Zat ini sulit terurai, sehingga menumpuk di rantai makanan dan udara, dengan perdagangan global mempercepat penyebarannya ke wilayah rendah polusi seperti Eropa.
Penelitian terbaru mengungkap ikan hasil perdagangan internasional mengandung PFAS lebih tinggi, memindahkan kontaminasi dari zona tercemar ke pasar baru.
Risiko Kesehatan pada PFAS
Paparan PFAS berulang kali dapat merusak hati, mengganggu sistem endokrin, menurunkan kesuburan, dan berpotensi memicu kanker serta obesitas.
Di Indonesia dan negara berkembang lainnya, zat ini terdeteksi luas di darah penduduk, mirip temuan di AS dan Eropa di mana hampir semua sampel positif.

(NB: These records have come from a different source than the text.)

-- ==== Sys2Proof/Machine/Regs.lean ====
section
/-! DEFINITION. The registers of the slice, from the field tables of spec/01 to spec/17: the place of every field as a
Field constant named <REGISTER>.<FIELD> (an array of registers has a stride), <REGISTER>.word for the whole register,
the access masks of R10 per register, which bits survive a warm reset (R12), and the Reset values (R12,
spec/17_register_index.md). -/

namespace Sys2Proof.Machine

Perusahaan seperti DuPont diketahui menyembunyikan risiko sejak puluhan tahun lalu, memicu tuntutan hukum massal.
Dampak Perdagangan Global
Perdagangan makanan laut dan produk impor memperluas jejak PFAS, dengan Eropa sebagai pusat penerima meskipun bukan sumber utama polusi.

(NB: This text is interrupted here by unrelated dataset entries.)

-- ==== Sys2Proof/Machine/Operands.lean ====
section
/-! DEFINITION. How a command's operands name places in the slice: the home and set of a line (R35, R36), the bank, row and
beat of a way (R45, R46, R284), the carrel, role and Shutter entry that an address meets (R76, R78, R88), the requester of a
message and the casement its answers take (R397, R436). -/

namespace Sys2Proof.Machine

/-! ### Lines, sets and homes (R35, R36) -/

/-- The granule number g = PA[51:8] of a line. -/
def granule (line : LineAddr) : BitVec 44 := line.extractLsb' 1 44

/-- PA[7]: which line of its sector. -/
def lineBit (line : LineAddr) : Bool := line.getLsbD 0

/-- The line of a granule. -/
def lineOf (g : BitVec 44) (b : Bool) : LineAddr := (g ++ BitVec.ofBool b)

/-- The 16-bit fold f of R36. -/
def fold (g : BitVec 44) : BitVec 16 :=
  g.extractLsb' 0 16 ^^^ g.extractLsb' 16 16 ^^^ (g.extractLsb' 32 12).setWidth 16

/-- The set index s of R36. -/
def setOf (g : BitVec 44) : Nat := (g.extractLsb' 3 14 ^^^ g.extractLsb' 17 14).toNat

/-- The live list: the set bits of a mask, ascending (R35). -/
def liveList (mask : Nat) : List Nat := (List.range 8).filter (fun n => mask.testBit n)

/-- The position p of a granule under a mask; none while the mask is 0 (R434). -/
def posOf (mask : Nat) (g : BitVec 44) : Option Nat :=
  let n := (liveList mask).length
  if n = 0 then none else some ((fold g).toNat % n)

/-- The die-local number of the home under a mask (R36). -/
def homeOf (mask : Nat) (g : BitVec 44) : Option Nat :=
  match posOf mask g with
  | some p => (liveList mask)[p]?
  | none => none

/-- The home of a line under this slice's live map. -/
def State.home (s : State) (line : LineAddr) : Option Nat := homeOf (s.rd SLC_LIVE.MASK) (granule line)

/-- This slice's own share homes the line. -/
def State.homesSelf (s : State) (line : LineAddr) : Bool := s.home line = some (s.rd SLC_LIVE.SELF)

/-- The line belongs to the share adopted at T3 of a takeover, by the partner's map (R344). -/
def State.adopted (s : State) (line : LineAddr) : Bool :=
  s.rd MIR_STATUS.STATE = 4 && homeOf (s.rd MIR_PEER_MAP.MASK) (granule line) = some (s.rd MIR_STATUS.ADOPT)

/-- The slice accepts requests for the line (R40). -/
def State.accepts (s : State) (line : LineAddr) : Bool := s.homesSelf line || s.adopted line

/-- The line is a copy of the partner's (R338): homed by neither this slice nor a share it has adopted. -/
def State.isCopy (s : State) (line : LineAddr) : Bool := !(s.accepts line)

/-- The set of a line. -/
def lineSet (line : LineAddr) : Nat := setOf (granule line)

/-- The tag lane of a set (R27). -/
def State.laneOf (s : State) (set : Nat) : Nat := set % s.lanes

/-- The tag lane of a line. -/
def State.lane (s : State) (line : LineAddr) : Nat := s.laneOf (lineSet line)

/-! ### Banks, rows and beats (R45, R46, R284) -/

/-- The number of banks the ways rotate over: NB, and half of it in mirrored halves. -/
def State.rot (s : State) : Nat := if s.stk.halves then s.nb / 2 else s.nb

/-- The logical bank of a way of a set. -/
def State.lbank (s : State) (set way : Nat) : Nat := (way / 2 + set) % s.rot

/-- The row of a set. -/
def rowOf (set : Nat) : Nat := set / 2

/-- The first beat, within its row, of a line of a way of a set: 64 B beats of slot 2 s[0] + w[0]. -/
def beatOf (set way : Nat) (bit : Bool) : Nat := 4 * (2 * (set % 2) + way % 2) + 2 * bit.toNat

/-- The physical bank of a logical bank (R46). -/
def State.phys (s : State) (lb : Nat) : Nat := tget lb s.stk.remap lb

/-- The spare's physical number. -/
def State.spare (s : State) : Nat := s.nb

/-- The bank pair of a physical bank (R18, R46). -/
def State.pairOf (s : State) (phys : Nat) : Nat := if phys = s.spare then 8 else phys / 2

/-- The key of a beat in the data array. -/
def beatKey (phys row beat : Nat) : Nat := phys * 131072 + row * 16 + beat

/-- A way that no bank serves any more: its logical bank was lost beyond the spare (R67); during the walk, in the sets already
walked. In mirrored halves only half the ways exist (R284). -/
def State.wayGone (s : State) (set way : Nat) : Bool :=
  if s.stk.halves then decide (s.ways / 2 ≤ way)
  else decide (s.ways ≤ way) || s.stk.lostLb.any (fun k => (way / 2 + set) % s.nb = k)
    || (match s.stk.walk with
        | some x => decide (set < x.next) && (way / 2 + set) % s.nb = x.lb
        | none => false)

/-- The ways of a set that exist. -/
def State.setWays (s : State) (set : Nat) : List Nat :=
  (List.range s.ways).filter (fun w => !(s.wayGone set w))

/-! ### Array registers by index -/

/-- The indices of an array of registers that hold a word other than the Reset value. -/
def State.listed (s : State) (f : Field) (n : Nat) : List Nat :=
  s.regs.filterMap (fun e =>
    if f.off ≤ e.1 && e.1 < f.off + f.stride * n && (e.1 - f.off) % f.stride = 0
    then some ((e.1 - f.off) / f.stride) else none)

/-! ### Carrels and roles (R76, R78) -/

/-- The valid carrels. -/
def State.carrels (s : State) : List Nat := (s.listed ALT_CRL_CTL.VALID 64).filter (s.flagI ALT_CRL_CTL.VALID)

/-- The first granule of a carrel. -/
def State.carrelBase (s : State) (c : Nat) : Nat :=
  s.rdI ALT_CRL_BASE_HI.BASE_HI c * 2 ^ 24 + s.rdI ALT_CRL_BASE_LO.BASE_LO c

/-- A carrel's range holds a granule. -/
def State.inCarrel (s : State) (c : Nat) (g : BitVec 44) : Bool :=
  decide (s.carrelBase c ≤ g.toNat) && decide (g.toNat < s.carrelBase c + s.rdI ALT_CRL_SIZE.SIZE c)

/-- carrel_of (R74); no carrel has effect in mirrored halves (R284). -/
def State.carrelOf (s : State) (line : LineAddr) : Option Nat :=
  if s.stk.halves then none else s.carrels.find? (fun c => s.inCarrel c (granule line))

/-- The way whose role a way of a set has: its own, or that of the way it replaced (R67, R76). -/
def State.roleWay (s : State) (set way : Nat) : Nat := tget way s.stk.repl (set * 32 + way)

/-- The carrels that a way's role names; none when it is a cache way (R76). -/
def State.roles (s : State) (set way : Nat) : List Nat :=
  if s.stk.halves then []
  else
    let w := s.roleWay set way
    s.carrels.filter (fun c => decide (s.rdI ALT_CRL_CTL.FIRST c ≤ w)
      && decide (w < s.rdI ALT_CRL_CTL.FIRST c + s.rdI ALT_CRL_CTL.CUR c))

/-- The way has the cache role. -/
def State.cacheWay (s : State) (set way : Nat) : Bool := (s.roles set way).isEmpty

/-- The ways of the nominal roles, as ALT_PIN_MASK shows them. -/
def State.pinMask (s : State) : Nat :=
  (List.range s.ways).foldl (fun m w =>
    if s.carrels.any (fun c => decide (s.rdI ALT_CRL_CTL.FIRST c ≤ w)
      && decide (w < s.rdI ALT_CRL_CTL.FIRST c + s.rdI ALT_CRL_CTL.CUR c)) then m + 2 ^ w else m) 0

/-! ### Shutters (R88) -/

/-- The valid Shutter entries. -/
def State.shutters (s : State) : List Nat := (s.listed SHT_ENT_CTL.VALID 256).filter (s.flagI SHT_ENT_CTL.VALID)

/-- The address of a Shutter entry's base. -/
def State.shutterBase (s : State) (n : Nat) : Nat :=
  s.rdI SHT_ENT_CTL.BASE_HI n * 2 ^ 44 + s.rdI SHT_ENT_BASE.BASE n * 2 ^ 12

/-- A Shutter entry covers a line. -/
def State.inShutter (s : State) (n : Nat) (line : LineAddr) : Bool :=
  line.toNat * 128 / 2 ^ (12 + s.rdI SHT_ENT_CTL.SIZE_LOG n)
    = s.shutterBase n / 2 ^ (12 + s.rdI SHT_ENT_CTL.SIZE_LOG n)

/-- The sealed entries that cover a line (R89). -/
def State.sealedBy (s : State) (line : LineAddr) : List Nat :=
  s.shutters.filter (fun n => s.flagI SHT_ENT_CTL.SEALED n && s.inShutter n line)

/-- The line lies in a sealed entry. -/
def State.isSealed (s : State) (line : LineAddr) : Bool := !(s.sealedBy line).isEmpty

/-- A seal walk over the line runs or was abandoned (R90). -/
def State.sealWalk (s : State) (line : LineAddr) : Bool := (s.sealedBy line).any (s.flagI SHT_ENT_CTL.WALK)

/-! ### Requesters, pools and casements (R245, R397, R436) -/

/-- This slice's package slice number: 8 × base die + die-local number. -/
def State.pslice (s : State) : BitVec 6 :=
  BitVec.ofNat 6 (8 * s.pins.straps.die.toNat + s.rd SLC_LIVE.SELF)

/-- The requester is a channel of this slice's own Porter. -/
def State.ownPorter (s : State) (w : Requester) : Bool := w.kind = .porter && w.pslice = s.pslice

/-- The key of an agent's credit pool: REQ (kind 0) or Ledger (kind 1) per label, a window's pool, or the pool of a slice's
Porter egress (R245). -/
def poolKey (kind : Nat) (label : BitVec 3) (agent : BitVec 5) : Nat := (kind * 8 + label.toNat) * 32 + agent.toNat
/-- The pool of window `w`. -/
def winPool (w : Nat) : Nat := 1024 + w
/-- The pool of the Porter egress of slice `p`. -/
def porterPool (p : BitVec 6) : Nat := 2048 + p.toNat

/-- The number R436 takes modulo the casements: the agent, or PSLICE for KIND 1 and 2. -/
def routeKey (w : Requester) : Nat := match w.kind with | .agent => w.id.toNat | _ => w.pslice.toNat

/-- The role MESH of a casement (R392). -/
def State.isMesh (s : State) (c : Nat) : Bool := s.cfg.roles.toNat / 4 ^ c % 4 = 1

end Sys2Proof.Machine
end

Regulasi baru di Eropa menargetkan pelarangan bertahap PFAS kecuali untuk kebutuhan medis krusial, sementara perdagangan iklan digital global termasuk platform seperti Google Ads dapat menerimanya dengan mempromosikan produk murah beracun tanpa pengawasan ketat.
Pakar seperti Campo menekankan perlunya pengujian rutin impor untuk mencegah ancaman kesehatan masyarakat. (*)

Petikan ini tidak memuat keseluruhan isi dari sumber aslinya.